Stored data:
....

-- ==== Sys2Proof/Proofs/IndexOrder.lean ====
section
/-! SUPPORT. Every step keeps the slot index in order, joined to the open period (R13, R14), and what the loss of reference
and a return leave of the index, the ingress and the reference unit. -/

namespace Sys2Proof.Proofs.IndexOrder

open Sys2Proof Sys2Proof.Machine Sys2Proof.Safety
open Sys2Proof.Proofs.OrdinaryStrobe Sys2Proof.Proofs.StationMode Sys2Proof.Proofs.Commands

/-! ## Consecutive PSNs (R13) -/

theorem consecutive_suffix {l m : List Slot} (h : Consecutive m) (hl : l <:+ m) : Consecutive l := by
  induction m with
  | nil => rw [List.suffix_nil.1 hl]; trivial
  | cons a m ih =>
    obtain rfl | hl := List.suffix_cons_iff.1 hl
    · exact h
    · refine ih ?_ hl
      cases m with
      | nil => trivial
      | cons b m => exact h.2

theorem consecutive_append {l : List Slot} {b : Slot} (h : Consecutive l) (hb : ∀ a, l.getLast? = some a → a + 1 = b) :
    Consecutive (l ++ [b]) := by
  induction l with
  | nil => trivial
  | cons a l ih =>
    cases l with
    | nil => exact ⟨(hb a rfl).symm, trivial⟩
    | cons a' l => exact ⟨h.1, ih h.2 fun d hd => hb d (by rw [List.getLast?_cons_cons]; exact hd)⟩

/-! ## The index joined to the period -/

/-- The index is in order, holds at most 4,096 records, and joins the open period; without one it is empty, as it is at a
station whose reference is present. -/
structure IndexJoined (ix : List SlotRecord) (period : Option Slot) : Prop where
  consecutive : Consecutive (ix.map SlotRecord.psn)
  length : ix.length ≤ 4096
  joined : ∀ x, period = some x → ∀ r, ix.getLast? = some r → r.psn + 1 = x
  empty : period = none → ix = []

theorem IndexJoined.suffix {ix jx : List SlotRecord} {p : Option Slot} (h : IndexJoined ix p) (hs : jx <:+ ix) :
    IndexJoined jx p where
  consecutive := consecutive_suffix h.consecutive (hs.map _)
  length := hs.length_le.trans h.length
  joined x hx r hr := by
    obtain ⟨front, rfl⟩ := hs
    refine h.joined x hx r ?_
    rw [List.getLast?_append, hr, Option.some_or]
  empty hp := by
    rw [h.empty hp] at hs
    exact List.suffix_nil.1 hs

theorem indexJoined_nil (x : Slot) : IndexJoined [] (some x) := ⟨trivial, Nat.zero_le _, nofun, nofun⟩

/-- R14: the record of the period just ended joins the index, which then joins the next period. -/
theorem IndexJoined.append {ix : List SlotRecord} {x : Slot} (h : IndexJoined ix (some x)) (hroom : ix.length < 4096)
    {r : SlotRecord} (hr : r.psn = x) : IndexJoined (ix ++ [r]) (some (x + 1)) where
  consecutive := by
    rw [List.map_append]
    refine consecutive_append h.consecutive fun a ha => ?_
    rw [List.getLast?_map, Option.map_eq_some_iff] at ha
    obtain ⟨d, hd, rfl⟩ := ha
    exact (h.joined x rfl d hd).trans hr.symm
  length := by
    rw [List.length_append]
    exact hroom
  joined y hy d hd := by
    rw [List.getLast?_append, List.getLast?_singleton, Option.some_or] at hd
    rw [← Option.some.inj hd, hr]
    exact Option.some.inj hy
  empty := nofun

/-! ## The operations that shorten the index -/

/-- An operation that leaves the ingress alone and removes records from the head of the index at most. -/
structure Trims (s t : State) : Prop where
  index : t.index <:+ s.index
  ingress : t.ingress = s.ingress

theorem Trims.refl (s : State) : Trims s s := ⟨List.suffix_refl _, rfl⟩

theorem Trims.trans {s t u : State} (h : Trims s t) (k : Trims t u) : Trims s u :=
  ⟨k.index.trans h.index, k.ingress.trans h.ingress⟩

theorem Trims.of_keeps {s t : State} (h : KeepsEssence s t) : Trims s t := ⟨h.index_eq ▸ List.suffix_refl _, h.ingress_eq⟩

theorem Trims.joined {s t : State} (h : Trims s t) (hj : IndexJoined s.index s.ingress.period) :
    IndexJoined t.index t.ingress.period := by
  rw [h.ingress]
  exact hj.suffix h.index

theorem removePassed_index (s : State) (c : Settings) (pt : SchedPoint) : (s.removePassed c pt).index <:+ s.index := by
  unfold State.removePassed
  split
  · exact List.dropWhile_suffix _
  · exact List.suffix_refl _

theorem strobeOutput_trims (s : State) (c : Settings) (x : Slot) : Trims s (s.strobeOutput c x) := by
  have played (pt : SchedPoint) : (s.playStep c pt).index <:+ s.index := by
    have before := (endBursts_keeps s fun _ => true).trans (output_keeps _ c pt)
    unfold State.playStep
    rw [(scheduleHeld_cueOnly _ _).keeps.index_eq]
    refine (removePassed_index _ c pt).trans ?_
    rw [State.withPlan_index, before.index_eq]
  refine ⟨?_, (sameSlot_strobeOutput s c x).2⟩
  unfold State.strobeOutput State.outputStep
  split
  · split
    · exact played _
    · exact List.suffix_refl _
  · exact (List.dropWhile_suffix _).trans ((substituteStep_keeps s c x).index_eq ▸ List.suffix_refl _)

....

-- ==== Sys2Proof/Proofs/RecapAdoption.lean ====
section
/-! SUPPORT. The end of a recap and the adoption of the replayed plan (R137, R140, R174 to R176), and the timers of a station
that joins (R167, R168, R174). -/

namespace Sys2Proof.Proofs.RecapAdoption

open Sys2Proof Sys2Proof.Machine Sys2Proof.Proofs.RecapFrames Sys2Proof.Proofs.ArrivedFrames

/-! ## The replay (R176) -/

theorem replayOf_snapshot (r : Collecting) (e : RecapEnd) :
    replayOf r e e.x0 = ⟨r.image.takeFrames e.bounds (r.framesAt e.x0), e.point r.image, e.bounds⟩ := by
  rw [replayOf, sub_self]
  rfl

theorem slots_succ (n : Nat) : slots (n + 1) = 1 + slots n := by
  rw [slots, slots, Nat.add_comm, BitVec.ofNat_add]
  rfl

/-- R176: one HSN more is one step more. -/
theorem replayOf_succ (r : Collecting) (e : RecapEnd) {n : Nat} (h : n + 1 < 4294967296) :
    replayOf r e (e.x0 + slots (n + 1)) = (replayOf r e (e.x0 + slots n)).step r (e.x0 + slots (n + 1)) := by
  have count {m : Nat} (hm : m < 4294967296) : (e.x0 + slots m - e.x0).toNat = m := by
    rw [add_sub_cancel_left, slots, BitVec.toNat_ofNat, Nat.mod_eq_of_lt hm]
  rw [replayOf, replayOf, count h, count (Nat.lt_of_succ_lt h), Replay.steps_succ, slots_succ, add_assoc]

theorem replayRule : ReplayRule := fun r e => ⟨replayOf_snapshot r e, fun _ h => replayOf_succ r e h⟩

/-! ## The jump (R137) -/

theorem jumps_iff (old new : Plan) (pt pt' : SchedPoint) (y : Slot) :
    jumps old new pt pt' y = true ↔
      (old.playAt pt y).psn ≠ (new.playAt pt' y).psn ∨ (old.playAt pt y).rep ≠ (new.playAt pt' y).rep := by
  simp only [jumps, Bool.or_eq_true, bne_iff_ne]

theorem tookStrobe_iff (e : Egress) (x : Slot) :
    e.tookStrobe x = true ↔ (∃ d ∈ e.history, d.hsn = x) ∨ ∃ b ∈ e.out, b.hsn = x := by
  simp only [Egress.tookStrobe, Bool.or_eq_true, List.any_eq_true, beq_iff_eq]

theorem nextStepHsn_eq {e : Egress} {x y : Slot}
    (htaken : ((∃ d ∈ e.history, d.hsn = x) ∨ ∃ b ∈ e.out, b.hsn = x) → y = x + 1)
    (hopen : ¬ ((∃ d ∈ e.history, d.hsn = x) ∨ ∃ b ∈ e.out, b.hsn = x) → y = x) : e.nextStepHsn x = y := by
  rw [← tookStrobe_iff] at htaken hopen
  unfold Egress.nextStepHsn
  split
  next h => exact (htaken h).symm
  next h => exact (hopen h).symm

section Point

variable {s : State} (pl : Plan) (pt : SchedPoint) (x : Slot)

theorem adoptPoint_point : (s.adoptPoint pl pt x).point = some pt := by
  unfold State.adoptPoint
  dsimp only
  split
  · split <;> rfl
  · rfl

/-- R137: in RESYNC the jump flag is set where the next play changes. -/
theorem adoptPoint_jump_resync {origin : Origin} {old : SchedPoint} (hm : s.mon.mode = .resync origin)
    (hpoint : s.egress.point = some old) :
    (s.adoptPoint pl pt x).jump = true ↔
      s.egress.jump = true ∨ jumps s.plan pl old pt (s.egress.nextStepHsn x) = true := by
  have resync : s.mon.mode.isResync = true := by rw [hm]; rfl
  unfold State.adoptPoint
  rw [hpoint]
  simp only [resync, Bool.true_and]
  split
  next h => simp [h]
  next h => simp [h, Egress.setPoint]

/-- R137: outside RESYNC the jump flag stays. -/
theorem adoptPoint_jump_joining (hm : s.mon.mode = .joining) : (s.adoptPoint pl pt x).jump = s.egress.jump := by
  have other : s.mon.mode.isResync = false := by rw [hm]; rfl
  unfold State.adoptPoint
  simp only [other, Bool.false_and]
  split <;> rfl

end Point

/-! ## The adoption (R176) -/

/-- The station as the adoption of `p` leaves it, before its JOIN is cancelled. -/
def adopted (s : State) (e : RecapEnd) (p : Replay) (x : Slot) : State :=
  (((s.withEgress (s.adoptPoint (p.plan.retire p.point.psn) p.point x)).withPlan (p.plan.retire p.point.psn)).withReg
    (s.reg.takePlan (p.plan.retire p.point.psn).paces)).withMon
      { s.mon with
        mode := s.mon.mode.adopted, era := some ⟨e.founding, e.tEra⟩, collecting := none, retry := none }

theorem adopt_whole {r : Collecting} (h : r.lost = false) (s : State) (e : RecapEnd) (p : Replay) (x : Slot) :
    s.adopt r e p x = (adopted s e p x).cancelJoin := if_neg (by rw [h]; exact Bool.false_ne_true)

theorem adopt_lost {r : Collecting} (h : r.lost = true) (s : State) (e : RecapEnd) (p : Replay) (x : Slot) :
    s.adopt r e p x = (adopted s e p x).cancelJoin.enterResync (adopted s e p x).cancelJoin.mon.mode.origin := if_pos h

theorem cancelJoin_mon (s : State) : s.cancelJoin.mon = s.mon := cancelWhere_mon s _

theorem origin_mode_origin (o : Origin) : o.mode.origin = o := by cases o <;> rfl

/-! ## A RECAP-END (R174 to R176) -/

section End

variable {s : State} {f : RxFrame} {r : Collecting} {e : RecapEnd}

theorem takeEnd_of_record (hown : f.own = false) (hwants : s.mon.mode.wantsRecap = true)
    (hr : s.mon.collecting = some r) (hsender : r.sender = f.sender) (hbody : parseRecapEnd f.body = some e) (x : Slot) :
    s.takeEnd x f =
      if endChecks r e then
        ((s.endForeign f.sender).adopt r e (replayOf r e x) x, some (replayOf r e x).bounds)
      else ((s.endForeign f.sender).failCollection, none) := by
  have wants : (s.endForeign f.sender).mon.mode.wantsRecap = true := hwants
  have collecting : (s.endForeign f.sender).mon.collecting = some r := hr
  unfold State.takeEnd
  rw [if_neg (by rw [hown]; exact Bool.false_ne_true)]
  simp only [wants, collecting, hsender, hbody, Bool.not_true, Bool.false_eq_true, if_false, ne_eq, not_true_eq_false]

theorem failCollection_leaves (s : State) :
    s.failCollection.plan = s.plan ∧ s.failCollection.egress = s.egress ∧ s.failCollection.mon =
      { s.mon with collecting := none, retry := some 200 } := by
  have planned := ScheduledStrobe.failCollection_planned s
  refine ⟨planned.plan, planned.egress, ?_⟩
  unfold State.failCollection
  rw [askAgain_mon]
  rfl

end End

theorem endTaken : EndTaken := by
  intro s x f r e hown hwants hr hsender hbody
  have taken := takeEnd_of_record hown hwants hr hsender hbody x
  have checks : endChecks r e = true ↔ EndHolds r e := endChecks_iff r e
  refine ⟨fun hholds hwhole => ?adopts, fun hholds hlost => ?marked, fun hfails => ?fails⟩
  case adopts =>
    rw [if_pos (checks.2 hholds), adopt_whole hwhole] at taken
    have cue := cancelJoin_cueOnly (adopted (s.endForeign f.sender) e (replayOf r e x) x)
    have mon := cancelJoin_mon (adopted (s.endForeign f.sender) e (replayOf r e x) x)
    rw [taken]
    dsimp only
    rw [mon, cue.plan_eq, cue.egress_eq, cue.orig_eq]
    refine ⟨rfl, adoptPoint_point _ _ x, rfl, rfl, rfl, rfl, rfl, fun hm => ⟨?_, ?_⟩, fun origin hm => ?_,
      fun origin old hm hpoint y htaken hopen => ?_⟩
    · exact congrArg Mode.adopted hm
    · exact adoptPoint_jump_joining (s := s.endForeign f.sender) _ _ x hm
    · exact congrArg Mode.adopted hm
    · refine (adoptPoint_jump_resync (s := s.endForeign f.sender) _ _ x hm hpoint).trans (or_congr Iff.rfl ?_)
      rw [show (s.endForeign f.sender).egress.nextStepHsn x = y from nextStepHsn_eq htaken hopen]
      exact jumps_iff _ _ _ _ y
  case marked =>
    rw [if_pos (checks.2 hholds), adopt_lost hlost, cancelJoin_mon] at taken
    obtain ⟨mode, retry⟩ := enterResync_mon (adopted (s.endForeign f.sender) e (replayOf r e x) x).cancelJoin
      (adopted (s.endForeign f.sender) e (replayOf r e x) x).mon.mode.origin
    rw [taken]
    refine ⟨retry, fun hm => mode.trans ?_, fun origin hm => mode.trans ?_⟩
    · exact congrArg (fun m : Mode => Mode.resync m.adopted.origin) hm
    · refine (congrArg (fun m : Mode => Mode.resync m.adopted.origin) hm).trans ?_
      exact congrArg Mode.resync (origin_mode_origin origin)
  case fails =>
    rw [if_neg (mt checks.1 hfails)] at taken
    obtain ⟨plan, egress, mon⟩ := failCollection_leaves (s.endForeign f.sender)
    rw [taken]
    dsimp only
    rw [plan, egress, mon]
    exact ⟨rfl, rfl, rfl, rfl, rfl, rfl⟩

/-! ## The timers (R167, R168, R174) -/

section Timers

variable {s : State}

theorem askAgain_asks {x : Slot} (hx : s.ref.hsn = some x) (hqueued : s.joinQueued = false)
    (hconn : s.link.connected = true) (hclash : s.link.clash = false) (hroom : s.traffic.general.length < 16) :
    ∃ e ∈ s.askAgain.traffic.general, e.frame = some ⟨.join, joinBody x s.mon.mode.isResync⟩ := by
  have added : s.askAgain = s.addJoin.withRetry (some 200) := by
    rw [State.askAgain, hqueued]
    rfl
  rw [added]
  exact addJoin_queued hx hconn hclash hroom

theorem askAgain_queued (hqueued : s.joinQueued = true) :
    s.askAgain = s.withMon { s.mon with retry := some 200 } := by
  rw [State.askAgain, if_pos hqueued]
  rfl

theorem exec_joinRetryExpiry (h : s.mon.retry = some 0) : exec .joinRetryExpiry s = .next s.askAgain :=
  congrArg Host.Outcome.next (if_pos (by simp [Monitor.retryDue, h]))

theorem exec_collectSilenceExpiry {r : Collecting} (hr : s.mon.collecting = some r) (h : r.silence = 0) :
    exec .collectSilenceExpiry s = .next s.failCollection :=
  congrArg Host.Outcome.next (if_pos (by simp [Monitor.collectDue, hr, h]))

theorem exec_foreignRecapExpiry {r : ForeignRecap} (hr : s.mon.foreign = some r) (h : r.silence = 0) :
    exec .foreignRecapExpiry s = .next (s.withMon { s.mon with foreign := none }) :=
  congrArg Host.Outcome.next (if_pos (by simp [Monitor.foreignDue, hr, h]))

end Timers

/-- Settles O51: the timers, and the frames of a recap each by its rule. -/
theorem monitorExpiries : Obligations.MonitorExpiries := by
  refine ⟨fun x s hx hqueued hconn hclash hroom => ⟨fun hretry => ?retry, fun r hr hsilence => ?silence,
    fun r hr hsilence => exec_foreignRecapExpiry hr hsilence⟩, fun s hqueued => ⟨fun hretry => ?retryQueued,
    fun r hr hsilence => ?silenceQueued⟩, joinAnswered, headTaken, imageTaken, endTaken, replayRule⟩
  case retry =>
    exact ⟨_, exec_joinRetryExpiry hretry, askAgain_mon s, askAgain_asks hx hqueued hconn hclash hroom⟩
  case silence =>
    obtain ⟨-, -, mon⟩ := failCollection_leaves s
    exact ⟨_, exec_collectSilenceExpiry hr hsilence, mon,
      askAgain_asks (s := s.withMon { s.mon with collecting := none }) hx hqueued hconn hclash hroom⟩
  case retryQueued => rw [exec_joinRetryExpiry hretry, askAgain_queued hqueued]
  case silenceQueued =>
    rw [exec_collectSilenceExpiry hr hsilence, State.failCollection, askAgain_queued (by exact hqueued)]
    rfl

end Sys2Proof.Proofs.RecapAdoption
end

....

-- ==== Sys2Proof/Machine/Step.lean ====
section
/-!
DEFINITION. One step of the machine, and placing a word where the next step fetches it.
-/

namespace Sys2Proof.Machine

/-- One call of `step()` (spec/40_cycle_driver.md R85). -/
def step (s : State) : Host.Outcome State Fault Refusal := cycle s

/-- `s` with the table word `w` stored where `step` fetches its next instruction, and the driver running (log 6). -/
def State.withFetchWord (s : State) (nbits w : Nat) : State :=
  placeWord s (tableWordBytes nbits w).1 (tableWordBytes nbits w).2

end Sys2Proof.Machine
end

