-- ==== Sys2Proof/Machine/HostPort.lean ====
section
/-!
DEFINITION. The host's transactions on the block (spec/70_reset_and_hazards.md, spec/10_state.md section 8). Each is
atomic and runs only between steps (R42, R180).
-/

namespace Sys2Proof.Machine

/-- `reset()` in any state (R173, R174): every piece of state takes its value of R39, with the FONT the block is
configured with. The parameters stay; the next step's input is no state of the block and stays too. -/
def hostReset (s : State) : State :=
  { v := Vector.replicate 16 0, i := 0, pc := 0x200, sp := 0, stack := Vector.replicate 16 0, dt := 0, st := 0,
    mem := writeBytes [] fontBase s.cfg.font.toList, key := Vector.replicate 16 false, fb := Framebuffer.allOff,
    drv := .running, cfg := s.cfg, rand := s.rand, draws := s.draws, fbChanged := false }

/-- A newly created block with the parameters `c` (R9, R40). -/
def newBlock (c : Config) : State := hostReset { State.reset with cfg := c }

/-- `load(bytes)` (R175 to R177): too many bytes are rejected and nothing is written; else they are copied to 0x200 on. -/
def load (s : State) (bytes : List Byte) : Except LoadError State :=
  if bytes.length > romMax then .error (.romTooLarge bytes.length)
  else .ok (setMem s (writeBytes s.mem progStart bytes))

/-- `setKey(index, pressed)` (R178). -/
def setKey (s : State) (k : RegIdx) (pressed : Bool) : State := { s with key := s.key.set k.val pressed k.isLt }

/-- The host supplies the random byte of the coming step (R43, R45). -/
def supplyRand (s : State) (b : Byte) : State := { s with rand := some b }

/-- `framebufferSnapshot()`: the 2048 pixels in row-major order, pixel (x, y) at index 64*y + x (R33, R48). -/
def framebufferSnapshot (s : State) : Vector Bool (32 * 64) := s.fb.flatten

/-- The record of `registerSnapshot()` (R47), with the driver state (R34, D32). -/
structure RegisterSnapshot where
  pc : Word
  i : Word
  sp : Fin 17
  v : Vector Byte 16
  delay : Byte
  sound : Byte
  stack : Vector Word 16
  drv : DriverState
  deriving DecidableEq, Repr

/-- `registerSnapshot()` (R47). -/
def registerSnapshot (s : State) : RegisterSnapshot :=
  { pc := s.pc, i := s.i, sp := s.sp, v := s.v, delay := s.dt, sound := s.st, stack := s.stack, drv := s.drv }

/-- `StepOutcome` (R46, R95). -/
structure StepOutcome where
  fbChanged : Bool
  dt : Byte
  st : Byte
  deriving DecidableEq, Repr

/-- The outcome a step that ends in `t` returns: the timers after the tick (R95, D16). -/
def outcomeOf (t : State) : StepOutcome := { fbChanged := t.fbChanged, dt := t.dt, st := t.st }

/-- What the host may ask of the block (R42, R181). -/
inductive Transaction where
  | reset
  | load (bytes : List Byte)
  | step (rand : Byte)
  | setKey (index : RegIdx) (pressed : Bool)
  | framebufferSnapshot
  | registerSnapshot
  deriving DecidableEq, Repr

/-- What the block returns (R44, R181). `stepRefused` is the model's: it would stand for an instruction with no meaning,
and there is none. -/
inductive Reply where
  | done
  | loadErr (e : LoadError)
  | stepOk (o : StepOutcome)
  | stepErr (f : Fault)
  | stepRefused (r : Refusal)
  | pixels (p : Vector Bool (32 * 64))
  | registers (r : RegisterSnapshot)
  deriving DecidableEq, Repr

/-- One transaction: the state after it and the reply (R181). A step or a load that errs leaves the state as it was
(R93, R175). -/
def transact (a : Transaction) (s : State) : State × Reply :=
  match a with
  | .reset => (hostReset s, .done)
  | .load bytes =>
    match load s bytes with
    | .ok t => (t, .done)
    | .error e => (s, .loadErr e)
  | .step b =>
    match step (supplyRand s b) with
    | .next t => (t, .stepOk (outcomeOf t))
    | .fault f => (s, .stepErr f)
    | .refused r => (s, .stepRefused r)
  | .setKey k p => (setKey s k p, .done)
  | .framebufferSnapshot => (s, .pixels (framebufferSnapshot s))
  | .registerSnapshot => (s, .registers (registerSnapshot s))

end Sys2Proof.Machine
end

....

Description of the task:
Every line of the data that includes the word "retire" should be copied.

Result:
  (((s.withEgress (s.adoptPoint (p.plan.retire p.point.psn) p.point x)).withPlan (p.plan.retire p.point.psn)).withReg
    (s.reg.takePlan (p.plan.retire p.point.psn).paces)).withMon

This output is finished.